SECURITIES AND EXCHANGE COMMISSION

Washington, D.C. 20549

Form 8-K

CURRENT REPORT

Pursuant to Section 13 or 15(d) of the Securities Exchange Act of 1934

Date of Report (Date of earliest event reported): 12/31/2009

CHROMADEX CORPORATION

(Exact name of registrant as specified in its charter)

Commission File Number: 000-53290

Delaware 26-2940963
(State or other jurisdiction of (IRS Employer
incorporation) Identification No.)

10005 Muirlands Boulevard

Suite G, First Floor

Irvine, California, 92618

(Address of principal executive offices, including zip code)

949-419-0288

(Registrant’s telephone number, including area code)

(Former name or former address, if changed since last report)

Check the appropriate box below if the Form 8-K filing is intended to simultaneously satisfy the filing obligation of the registrant under any of the following provisions:

[ ] Written communications pursuant to Rule 425 under the Securities Act (17 CFR 230.425) [ ] Soliciting material pursuant to Rule 14a-12 under the Exchange Act (17 CFR 240.14a-12) [ ] Pre-commencement communications pursuant to Rule 14d-2(b) under the Exchange Act (17 CFR 240.14d-2(b)) [ ] Pre-commencement communications pursuant to Rule 13e-4(c) under the Exchange Act (17 CFR 240.13e-4(c))

Item 8.01. Other Events

As previously announced, on November 29, 2009, ChromaDex Corporation, a Delaware corporation (the "Company") entered into a subscription agreement with Jinke Group (Hong Kong) Ltd (the "Investor") to purchase an aggregate of 1,916,811 shares of the Company's common stock at a purchase price of $0.5217 per share. In connection with the execution of the subscription agreement, the Investor agreed to wire $500,000 to the Company as consideration for receiving 958,406 shares of the Company's common stock (the "First Sale") and then wire an additional $500,000 to the Company on or before December 20, 2009 as consideration for receiving an additional 958,405 shares of the Company's common stock (the "Second Sale"). In addition, as part of this transaction, the Investor was to receive a warrant to purchase 1,333,334 shares of the Company's common stock at an exercise price of $.80 per share, provided, however, if the Investor did not tender consideration for the Second Sale on or before December 20, 2009, the shares of common stock subject to the warrant were to be reduced in half.

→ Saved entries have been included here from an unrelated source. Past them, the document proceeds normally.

-- ==== Sys2Proof/Machine/Manage.lean ====
section
/-! DEFINITION. Management through HW-B (17 R463, R464, R479 to R489; 18 R505 to R512): partitions, the command page, images, registers, time slots,
scale-out ports. -/

namespace Sys2Proof.Machine

/-! ### Partitions (17 R463) -/

/-- PARTITION_CREATE (17 R463, R464): with its tag, tiles and hamper pool. -/
def execPartitionCreate (tag : BitVec 8) (tiles : List PTile) (pool : Nat) (s : State) : Outcome :=
  event s (s.booted && (s.parts.get? tag).isNone) ({ s with parts := s.parts.set tag (Partition.init tag pool) }.assign tag tiles)

/-- PARTITION_DELETE (17 R463): of a partition with no running launch and no change in progress; its tiles and interfaces are free. -/
def execPartitionDelete (tag : BitVec 8) (s : State) : Outcome :=
  event s ((s.parts.get? tag).isSome && !(s.launches.any fun l => decide (l.2.tag = tag) && !l.2.done) && !s.changing tag &&
      !(s.requests.any fun r => r.tags.contains tag))
    { s with
      parts := s.parts.erase tag, tags := s.tags.filter (fun e => e.2 ≠ tag),
      ifaces := s.ifaces.map fun (f : Nat × Iface) => if f.2.assigned.map (fun x => x.2.2) = some tag then (f.1, { f.2 with assigned := none, stream := none }) else f,
      tlbs := s.tlbs.map fun (x : Nat × List (BitVec 8 × BitVec 2 × Word × Word)) => (x.1, x.2.filter fun e => e.1 ≠ tag) }

/-! ### The command page (17 R480, R481) -/

/-- COMMAND_SUBMIT (17 R481): the tail is written. -/
def execCommandSubmit (tag : BitVec 8) (tail : Word) (s : State) : Outcome :=
  event s (s.parts.get? tag).isSome (s.modPart tag fun p => { p with ctail := tail.extractLsb' 0 32 })

/-- Word w of the command that a partition takes next (17 R481). -/
def Partition.word (p : Partition) (w : Nat) : Word := p.cmds.getD (8 * (p.chead.toNat % 62) + w) 0

/-- The operation of a command (17 Table 17.7). -/
def Partition.op (p : Partition) : Nat := ufield (p.word 0) 0 8

/-- The partition whose next command is of an operation (17 R481): a tail more than 62 above head still leaves one to take. -/
def State.commandOf (s : State) (tag : BitVec 8) (ok : Nat → Bool) : Option Partition :=
  (s.parts.get? tag).filter fun p => s.booted && decide (p.ctail ≠ p.chead) && ok p.op

/-- Completes a command: its status, then head (17 R481). -/
def State.commandDone (s : State) (tag : BitVec 8) (status : Nat) : State :=
  s.modPart tag fun p =>
    { p with cmds := p.cmds.set (8 * (p.chead.toNat % 62)) ((p.word 0 &&& ~~~0xFF0000#64) ||| BitVec.ofNat 64 (status * 65536)), chead := p.chead + 1 }

/-- The fields that must be 0 in every command are (17 Table 17.7). -/
def Partition.zeroOk (p : Partition) : Bool :=
  decide (p.word 1 = 0) && decide (ufield (p.word 0) 24 40 = 0) && decide (ufield (p.word 2) 44 20 = 0) && decide (ufield (p.word 3) 20 44 = 0)

/-- The running launch and tile that a command of operation 1 or 2 names (17 R481). -/
def State.commandTile (s : State) (tag : BitVec 8) (p : Partition) : Option TileId :=
  match s.launches.find? fun l => decide (l.2.tag = tag) && !l.2.done && decide (l.2.iface = ufield (p.word 2) 32 12) &&
      decide (l.2.packet = ufield (p.word 2) 0 32) with
  | none => none
  | some (l, x) =>
    let t := ufield (p.word 3) 0 20
    if t < x.x * x.y then some ⟨l, t⟩ else none

/-- Writes a protection descriptor of a tile at its home (17 R480): a write of the outside, which the replay log lists (16 R451). -/
def State.setProt (s : State) (t : TileId) (n : Nat) (w : Word) : State := (s.putProt t n w).logHost t (.protect t n w)

/-- PROTECTION_DESCRIPTOR (17 R480, R481): operation 1. -/
def execProtectionDescriptor (tag : BitVec 8) (s : State) : Outcome :=
  match s.commandOf tag (· == 1) with
  | none => .next s
  | some p =>
    let index := ufield (p.word 0) 8 8
    let w := p.word 4
    .next (if p.zeroOk = false ∨ p.word 6 ≠ 0 ∨ p.word 5 ≠ 0 ∨ 7 < index then s.commandDone tag 2
      else
        match s.commandTile tag p with
        | none => s.commandDone tag 3
        | some t =>
          if ufield w 40 24 ≠ 0 ∨ ufield w 6 6 ≠ 0 then s.commandDone tag 4 else (s.setProt t index w).commandDone tag 1)

/-- Saves a context at its LONG kind 4 entry (14 R422): the kernel handler's progress is discarded. A unit that was in progress there goes on with the tile's unfold. -/
def State.saveCtx (s : State) (id : CtxId) : State :=
  match (s.core id.core).overruns.get? id.c with
  | none => s
  | some c => s.setCtx id { c with phase := .saved }

/-- CONTEXT_SAVE (14 R422; 17 R480, R481): operation 2, for the contexts of the number on the tile's cores that stand at a LONG kind 4 entry. DESIGN CHOICE,
log 85: one whose handler has double-trapped is saved as at the entry too (14 R422), and so is double-trapped no longer. -/
def execContextSave (tag : BitVec 8) (s : State) : Outcome :=
  match s.commandOf tag (· == 2) with
  | none => .next s
  | some p =>
    let index := ufield (p.word 0) 8 8
    .next (if p.zeroOk = false ∨ p.word 6 ≠ 0 ∨ p.word 5 ≠ 0 ∨ p.word 4 ≠ 0 ∨ 3 < index then s.commandDone tag 2
      else
        match s.commandTile tag p with
        | none => s.commandDone tag 3
        | some t =>
          let ids := ((coresOf [t]).map fun c => (⟨c, index⟩ : CtxId)).filter s.inOverrun
          if ids.isEmpty then s.commandDone tag 3 else (ids.foldl State.saveCtx s).commandDone tag 1)

/-- A program handle that the partition does not use; which one, the manual leaves open (log entry 34). -/
def State.freeHandle (s : State) (p : Partition) : Nat :=
  let at_ (k : Nat) : Nat := (Config.handleChoice s.fresh + BitVec.ofNat 32 k).toNat
  (((List.range 65).find? fun k => (p.programs.get? (at_ k)).isNone).map at_).getD 0

/-- The sections of an object whose bytes the manual fixes, in the order of its section table after the header: the code images, the data image, the words of the
graph section (18 Table 18.6, R510). -/
def objectBytes (o : Object) : List (List Byte) := [o.codeMc, o.codeFc, o.codeAc, o.data, o.graph.flatMap wordBytes]

/-- The bytes of pages. -/
def State.pageBytes (s : State) (ps : List Page) : List Byte :=
  ps.flatMap fun p => match p.place with
    | none => []
    | some x => (s.cells x.home).mem.read x.off p.len

/-- Whether the bytes at a partition's address, as far as they can be read, carry an object: each section within them stands at its offset (18 R505). -/
def State.carries (s : State) (tag : BitVec 8) (va : Word) (len : Nat) (o : Object) : Bool :=
  match s.spans tag va len Page.r with
  | none => true
  | some ps =>
    let bs := s.pageBytes ps
    ((objectBytes o).zipIdx 1).all fun x =>
      let at_ := o.sections.getD x.2 (0, 0)
      decide (len < at_.1 + at_.2) || decide ((bs.drop at_.1).take at_.2 = x.1)

/-- LOAD_OBJECT (17 R481; 18 R505 to R508): operation 3. obj is what the bytes at the object's address, of the command's length, hold: its code, data and graph are
those bytes, the rest of it is read from them (log entry 21). Where they cannot be read the address is refused (DESIGN CHOICE, log entry 49). -/
def execLoadObject (tag : BitVec 8) (obj : Object) (s : State) : Outcome :=
  match s.commandOf tag (· == 3) with
  | none => .next s
  | some p =>
    event s (s.carries tag (p.word 4) (p.word 5).toNat obj) (if p.zeroOk = false ∨ ufield (p.word 3) 0 20 ≠ 0 ∨ ufield (p.word 0) 8 8 ≠ 0 then s.commandDone tag 2
      else if ufield (p.word 4) 0 6 ≠ 0 ∨ ufield (p.word 6) 0 6 ≠ 0 then s.commandDone tag 4
      else
        if (s.spans tag (p.word 4) (p.word 5).toNat Page.r).isNone then s.commandDone tag 4 else
        match obj.refusalIn (p.word 5).toNat p.programs.length with
        | some r => (s.deviceWrite tag (p.word 6) (r.flatMap wordBytes)).commandDone tag 5
        | none =>
          let h := s.freeHandle p
          let s := { s with fresh := s.fresh + 1 }.modPart tag fun p => { p with programs := p.programs.set h obj }
          (s.deviceWrite tag (p.word 6) (natToBytes 4 h)).commandDone tag 1)

/-- Whether a launch of the partition, admitted or waiting on an interface, uses a program (17 R481). -/
def State.programUsed (s : State) (tag : BitVec 8) (h : Nat) : Bool :=
  (s.launches.any fun l => decide (l.2.tag = tag) && !l.2.done && decide (l.2.handle.toNat = h)) ||
  s.ifaces.any fun f => decide (f.2.assigned.map (fun x => x.2.2) = some tag) &&
    (List.range (min (f.2.tail - f.2.head).toNat 16)).any fun k =>
      decide (ufield (f.2.packets.getD (16 * ((f.2.head.toNat + k) % 16)) 0) 0 32 = h)

/-- UNLOAD_PROGRAM (17 R481): operation 4. -/
def execUnloadProgram (tag : BitVec 8) (s : State) : Outcome :=
  match s.commandOf tag (· == 4) with
  | none => .next s
  | some p =>
    let h := (p.word 4).toNat
    .next (if p.zeroOk = false ∨ p.word 6 ≠ 0 ∨ p.word 5 ≠ 0 ∨ 4294967296 ≤ h ∨ ufield (p.word 3) 0 20 ≠ 0 ∨ ufield (p.word 0) 8 8 ≠ 0 then s.commandDone tag 2
      else if (p.programs.get? h).isNone ∨ s.programUsed tag h then s.commandDone tag 4
      else (s.modPart tag fun p => { p with programs := p.programs.erase h }).commandDone tag 1)

/-- UNKNOWN_COMMAND (17 Table 17.7). -/
def execUnknownCommand (tag : BitVec 8) (s : State) : Outcome :=
  match s.commandOf tag fun op => decide (op = 0 ∨ 4 < op) with
  | none => .next s
  | some _ => .next (s.commandDone tag 2)

/-! ### Images and masks (17 R489; 18 R512) -/

/-- Writes bytes into an image of at most n bytes; what was not written before reads 0. -/
def writeImage (img : List Byte) (n off : Nat) (bs : List Byte) : List Byte :=
  let bs := bs.take (n - off)
  if bs.isEmpty then img else (img.take off ++ List.replicate (off - img.length) 0) ++ bs ++ img.drop (off + bs.length)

As of December 31, 2009, the Company has not received payment with respect to either the First Sale or the Second Sale. The Company has been informed by the Investor that the terms of the subscription agreement will be honored in full as quickly as possible and has been working with the Investor to ensure compliance with the subscription agreement.

SIGNATURES

Pursuant to the requirements of the Securities Exchange Act of 1934, the registrant has duly caused this report to be signed on its behalf by the undersigned hereunto duly authorized.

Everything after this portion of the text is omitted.